The Role of GATA4 in Lung Hypoplasia and Pulmonary Hypertension Associated with CDH

Betty N. Pham, University of California, San Diego School of Medicine, United States; Giangela M. Stokes, University of California, San Diego School of Medicine, United States; Mark Wienhold, University of Wisconsin-Madison, United States; Rebecca Hernan, Columbia University, United States; Wendy Chung, Columbia University, United States; David McCulley, University of California, San Diego School of Medicine, San Diego, CA, United States

Background: Congenital diaphragmatic hernia (CDH) is a common and severe structural malformation affecting 5/10,000 births with a 10-50% mortality rate. The range in mortality is due to varying severity of lung hypoplasia and pulmonary hypertension. Our hypothesis is that genomic variants are responsible for CDH and play a central role in lung and pulmonary vascular development. Identifying variants in patients might improve accuracy of prognosis and guide individual treatment. The transcription factor GATA4 is expressed in the developing diaphragm, lungs, and pulmonary vasculature. Variants causing GATA4 loss-of-function (LOF) are among the most common in CDH patients. Although GATA4 is required for diaphragm development, its role in lung and pulmonary vascular development is unclear. Among 9 CDH patients with GATA4 LOF variants, the mortality rate was 67%. Of the survivors, the majority required oxygen and pulmonary vasodilator medications at discharge. Our hypothesis was that GATA4 directs lung and pulmonary vascular development and that GATA4 LOF causes lung hypoplasia and pulmonary hypertension independent of its role in diaphragm development.

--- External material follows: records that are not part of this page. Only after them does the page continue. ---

-- ==== Sys2Proof/Machine/Ops.lean ====
section
/-! DEFINITION. The shared operations over registers, interrupts and the snag log. -/

namespace Sys2Proof.Machine

abbrev Answer := Host.Outcome State Fault Refusal

/-! ### Registers -/

/-- Key of a register in the register file. -/
def regKey (page reg : Nat) : Nat := page * 512 + reg

/-- The stored value of a register, read through its alias set (R66). -/
def State.reg (s : State) (page reg : Nat) : Nat :=
  (SMap.get (BitVec.ofNat 64 (resetReg (blkOf page) reg)) s.regs (regKey (homePage s page reg) reg)).toNat

/-- Store a register's bits. -/
def State.setReg (s : State) (page reg val : Nat) : State :=
  { s with
    regs := SMap.set (BitVec.ofNat 64 (resetReg (blkOf page) reg)) s.regs
      (regKey (homePage s page reg) reg) (BitVec.ofNat 64 val) }

/-- A field of a stored register. -/
def State.regFld (s : State) (page reg hi lo : Nat) : Nat := fld (s.reg page reg) hi lo

/-- Set a field of a stored register. -/
def State.setRegFld (s : State) (page reg hi lo v : Nat) : State :=
  s.setReg page reg (setFld (s.reg page reg) hi lo v)

/-- Add to a counter field, saturating. -/
def State.bump (s : State) (page reg hi lo n : Nat) : State :=
  s.setRegFld page reg hi lo (satAdd (hi + 1 - lo) (s.regFld page reg hi lo) n)

/-- Add to a counter field, wrapping. -/
def State.bumpWrap (s : State) (page reg hi lo n : Nat) : State :=
  s.setRegFld page reg hi lo (s.regFld page reg hi lo + n)

/-- Restore the stored registers of every page that `p` holds of. -/
def State.clearPages (s : State) (p : Nat → Bool) : State :=
  { s with regs := SMap.dropKeys (fun k => p (k / 512)) s.regs }

/-! ### Outputs and free values -/

def State.emit (s : State) (o : Out) : State := { s with out := s.out ++ [o] }

/-- A value the manual states no result for (log 8). -/
def freeVal (s : State) : Word := Config.free s.freeIdx
def State.tookFree (s : State) : State := { s with freeIdx := s.freeIdx + 1 }

/-! ### MSI-X (R324, R348, R446, R450) -/

/-- A 4-byte word of the MSI-X table; the vector control word has its mask bit set until software clears it. -/
def msixWord (s : State) (i : Nat) : BitVec 32 := SMap.get (if i % 4 = 3 then 1 else 0) s.pcie.msix i

/-- A vector's message can leave now. -/
def canSend (s : State) (v : Nat) : Bool :=
  s.pcie.up && s.pcie.bme && !s.pcie.d3hot && !(msixWord s (4 * v + 3)).getLsbD 0

/-- A message becomes due on a vector; while one is pending, further causes merge into it (R348). -/
def State.sendMsix (s : State) (v : Nat) : State :=
  if s.pcie.pba.contains v then s
  else if canSend s v then s.emit (.msix v)
  else { s with pcie := { s.pcie with pba := s.pcie.pba ++ [v] } }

Objectives: To determine the role of GATA4 in lung and pulmonary vascular development.

Design/Methods: Using a tissue-specific, conditional gene deletion approach in mice, we inactivated Gata4 expression in the developing lung mesenchyme. We used histology, gene expression analysis, and physiology testing to analyze the mutant phenotype.

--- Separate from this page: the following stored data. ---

-- ==== Sys2Proof/Machine/Courses.lean ====
section
/-! DEFINITION. Courses: walks, losses, fallback, and the settling of shards (R279–R283, R298–R302, R305). -/

namespace Sys2Proof.Machine

/-! ### Changes of state -/

/-- COURSE_CHANGE, with the course and its state. -/
def State.courseEvent (s : State) (c : Nat) : State :=
  s.raise_ (coursePage c) 2 { d1 := ids16 [c, (course s c).st] }

/-- End the collectives of a course; `all` takes those too that it has not numbered yet. -/
def State.endColls (s : State) (c : Nat) (all : Bool) : State :=
  ((collsOf s (partOfCourse s c)).filter (fun k =>
    (collD k.bits).courses.contains c && (all || k.coll.seqs.any (fun e => e.1 == c)))).foldl
      (fun t k => t.endCmd k.id St.peerDeparted) s

/-- The course leaves service in a state: DOWN or BROKEN. -/
def State.dropCourse (s : State) (c st : Nat) : State :=
  let t := s.modCourse c (fun x =>
    { x with st := st, fallback := false, lead := false, held := [], abandoned := [], cseq := 0 })
  ((t.endColls c true).courseEvent c).tryColls (partOfCourse s c)

/-! ### Tokens (R282, R299) -/

/-- Every listed entry of a partition's directory: shard, this module's ID, state, and the owner or peer. -/
def shardReports (s : State) (p : Nat) : List (Nat × Nat × Nat × Nat) :=
  (s.shards.filter (fun e => e.1 / 16384 == p)).map (fun e =>
    (e.1 % 16384, s.settings.moduleId, e.2.st, if e.2.st = 0 then e.2.owner else e.2.peer))

/-- The token that this member starts a walk with. -/
def firstToken (s : State) (c : Nat) (fallback : Bool) : WalkTok :=
  { count := 1, tag := courseReg s c 15 0, kind := if fallback then 1 else courseReg s c 62 62,
    size := if fallback then 0 else courseSize s c, ids := [s.settings.moduleId], back := false, ok := true,
    fallback := fallback, shards := shardReports s (partOfCourse s c) }

/-- The NEXT port has a peer. -/
def hasPeer (s : State) (q : Nat) : Bool := (port s q).st == 1

/-! ### Shards after a walk (R302) -/

/-- One entry that is not STABLE, settled from what the members reported. -/
def settleShard (own : Nat) (tok : WalkTok) (i : Nat) (e : Shard) : Shard × Bool :=
  let said (id : Nat) : Option (Nat × Nat × Nat × Nat) := tok.shards.find? (fun r => r.1 == i && r.2.1 == id)
  if e.st = 1 then
    match said e.peer with
    | some r =>
      if r.2.2.1 = 2 && r.2.2.2 = own then ({ st := 0, owner := e.peer, peer := 0, epoch := (e.epoch + 1) % 65536 }, true)
      else ({ e with st := 0, owner := own, peer := 0 }, false)
    | none => if tok.ids.contains e.peer then ({ e with st := 0, owner := own, peer := 0 }, false) else (e, false)
  else if e.st = 2 then
    match said e.peer with
    | some r =>
      if r.2.2.1 = 0 then
        (if r.2.2.2 = own then { st := 0, owner := own, peer := 0, epoch := (e.epoch + 1) % 65536 }
         else { e with st := 0, owner := r.2.2.2, peer := 0 }, false)
      else (e, false)
    | none => if tok.ids.contains e.peer then ({ e with st := 0, owner := e.peer, peer := 0 }, false) else (e, false)
  else (e, false)

/-- Settle the partition's entries; an old owner that commits sends FLIP. -/
def State.settleShards (s : State) (c : Nat) (tok : WalkTok) : State :=
  let p := partOfCourse s c
  (s.shards.filter (fun e => e.1 / 16384 == p && e.2.st != 0)).foldl (fun t e =>
    let r := settleShard s.settings.moduleId tok (e.1 % 16384) e.2
    let u := t.setShard p (e.1 % 16384) r.1
    if r.2 then u.emit (.flip c (e.1 % 16384) r.1.owner r.1.epoch) else u) s

/-! ### The end of a walk -/

/-- The walk has succeeded: UP, or FALLBACK with the chain's SIZE. -/
def State.courseUp (s : State) (c : Nat) (tok : WalkTok) : State :=
  let fb := (course s c).fallback
  let t := s.modCourse c (fun x =>
    { x with st := if fb then 3 else 2, fallback := false, lead := false, ids := tok.ids, cseq := 0, held := [],
             abandoned := [] })
  let u := if fb then t.setRegFld (coursePage c) (Reg.narCourse + c % 2) 57 40 tok.size else t
  (u.settleShards c tok).tryColls (partOfCourse s c)

/-- A walk that has failed, or timed out: DOWN, or BROKEN for a fallback walk (R283). -/
def State.walkFails (s : State) (c : Nat) : State := s.dropCourse c (if (course s c).fallback then 4 else 0)

/-- The verdict of a walk as it travels back. -/
def verdict (tok : WalkTok) (ok : Bool) : WalkTok := { tok with back := true, ok := ok }

/-- The walk fails here, and the members that its token reached are told. -/
def State.refuseWalk (s : State) (c : Nat) (tok : WalkTok) : State :=
  (s.walkFails c).emit (.walk c (verdict tok false))

/-- The last member of a chain judges the walk. -/
def State.judgeChain (s : State) (c : Nat) (tok : WalkTok) : State :=
  if tok.fallback then
    let t := { tok with size := tok.count }
    let u := s.courseUp c t
    if (course s c).pos = 0 then u else u.emit (.walk c (verdict t true))
  else if tok.count = courseSize s c then
    let u := s.courseUp c tok
    if (course s c).pos = 0 then u else u.emit (.walk c (verdict tok true))
  else s.refuseWalk c tok

/-- Send the token on along NEXT, or judge at the end of a chain. -/
def State.passToken (s : State) (c : Nat) (tok : WalkTok) : State :=
  if tok.kind = 1 && !hasPeer s (nextPort c) then s.judgeChain c tok else s.emit (.walk c tok)

/-- Start the fallback walk as the member after the gap, or wait for its token (R299). -/
def State.startFallback (s : State) (c : Nat) (head : Bool) : State :=
  let t := (s.modCourse c (fun x =>
    { x with st := 1, fallback := true, lead := head, walkStart := s.now, pos := 0, cseq := 0, held := [],
             abandoned := [] })).endColls c false
  let u := t.courseEvent c
  let v := if head then u.passToken c (firstToken u c true) else u
  v.tryColls (partOfCourse s c)

/-- The course has lost a member or a link elsewhere, and cannot fall back. -/
def State.breakCourse (s : State) (c : Nat) : State := s.dropCourse c 4

/-- A ring that may fall back (R299). -/
def mayFallBack (s : State) (c : Nat) : Bool :=
  (course s c).st == 2 && courseReg s c 62 62 == 0 && courseReg s c 61 61 == 1

/-- A port of a course is lost: its peer has departed, or the port is retired (R278, R279, R298, R299, R305). -/
def State.loseLink (s : State) (q : Nat) : State :=
  let c := q / 2
  let v := course s c
  let after := q % 2 = 0
  let lost : WalkTok := { firstToken s c false with count := 0, back := true, ok := false, ids := [], shards := [] }
  if v.st = 1 then
    if v.fallback then
      if (port s q).peerId = (port s (if after then q + 1 else q - 1)).peerId then
        s.judgeChain c (firstToken s c true)
      else s.refuseWalk c lost
    else s.refuseWalk c lost
  else if v.st = 2 || v.st = 3 then
    if !hasNext s c (!after) then s
    else if mayFallBack s c then s.startFallback c after
    else (s.breakCourse c).emit (.walk c lost)
  else s

/-- The peer on a port has departed (R279). -/
def State.peerDeparts (s : State) (q : Nat) : State :=
  if (port s q).st = 1 then
    (s.modPort q (fun x => { x with st := 3, waiting := [], retry := [] })).loseLink q
  else s

/-- A wavelength has gone; when its port went with it, the course has lost a link. -/
def wlGone (r : State × Bool) (q : Nat) : State := if r.2 then r.1.loseLink q else r.1

/-! ### Tokens that arrive -/

/-- A verdict, or the notice that a course has lost a member. -/
def State.verdictArrives (s : State) (c : Nat) (tok : WalkTok) : State :=
  let v := course s c
  let m := if tok.fallback then tok.size else courseSize s c
  let last := if tok.kind = 1 then v.pos == 0 else v.pos + 1 == m
  if v.st = 1 then
    if tok.ok then
      let t := s.courseUp c tok
      if last then t else t.emit (.walk c tok)
    else (s.walkFails c).emit (.walk c tok)
  else if (v.st = 2 || v.st = 3) && !tok.ok then (s.breakCourse c).emit (.walk c tok)
  else s

/-- A token on its way round (R282, R299, R305). -/
def State.tokenArrives (s : State) (c : Nat) (tok : WalkTok) : State :=
  let v := course s c
  let own := s.settings.moduleId
  let sent : WalkTok :=
    { tok with count := tok.count + 1, ids := tok.ids ++ [own],
               shards := tok.shards ++ shardReports s (partOfCourse s c) }
  if tok.fallback then
    let join (t : State) : State := (t.modCourse c (fun x => { x with pos := tok.count })).passToken c sent
    if v.st = 1 && v.fallback && !v.lead && !tok.ids.contains own then join s
    else if mayFallBack s c then join (s.startFallback c false)
    else if v.st = 2 || v.st = 3 then (s.breakCourse c).emit (.walk c (verdict tok false))
    else s
  else if v.st != 1 || v.fallback then s
  else if courseReg s c 21 21 = 1 then
    -- the head: its own token has come round, or another head's has come
    if tok.ids.head? = some own && tok.kind = 0 && tok.kind = courseReg s c 62 62 && tok.count = courseSize s c &&
        tok.tag = courseReg s c 15 0 then
      let t := s.courseUp c tok
      if courseSize s c = 1 then t else t.emit (.walk c (verdict tok true))
    else s.refuseWalk c tok
  else if tok.tag = courseReg s c 15 0 && tok.kind = courseReg s c 62 62 && tok.size = courseSize s c &&
      !tok.ids.contains own then
    (s.modCourse c (fun x => { x with pos := tok.count })).passToken c sent
  else s.refuseWalk c tok

end Sys2Proof.Machine
end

Results: In contrast to what has been reported previously, Gata4 deletion in the lung mesenchyme did not impact branching morphogenesis or alveologenesis. Epithelial cell development was normal in Gata4 conditional deletion (Gata4 CKO) mice. Furthermore, pulmonary vascular development was similar between wildtype and Gata4 CKO mice with no pulmonary hypertension.

Conclusion: Despite the high mortality rate, persistent respiratory distress, and pulmonary hypertension phenotype in CDH patients with GATA4 LOF gene variants, conditional deletion of GATA4 in mice did not impact lung or pulmonary vascular development. These data are important because they suggest that lung and pulmonary vascular defects in these patients are due to mechanical compression during development. CDH patients with GATA4 LOF variants may be ideal candidates for fetal procedures, like tracheal occlusion, that address mechanical compression to improve lung development.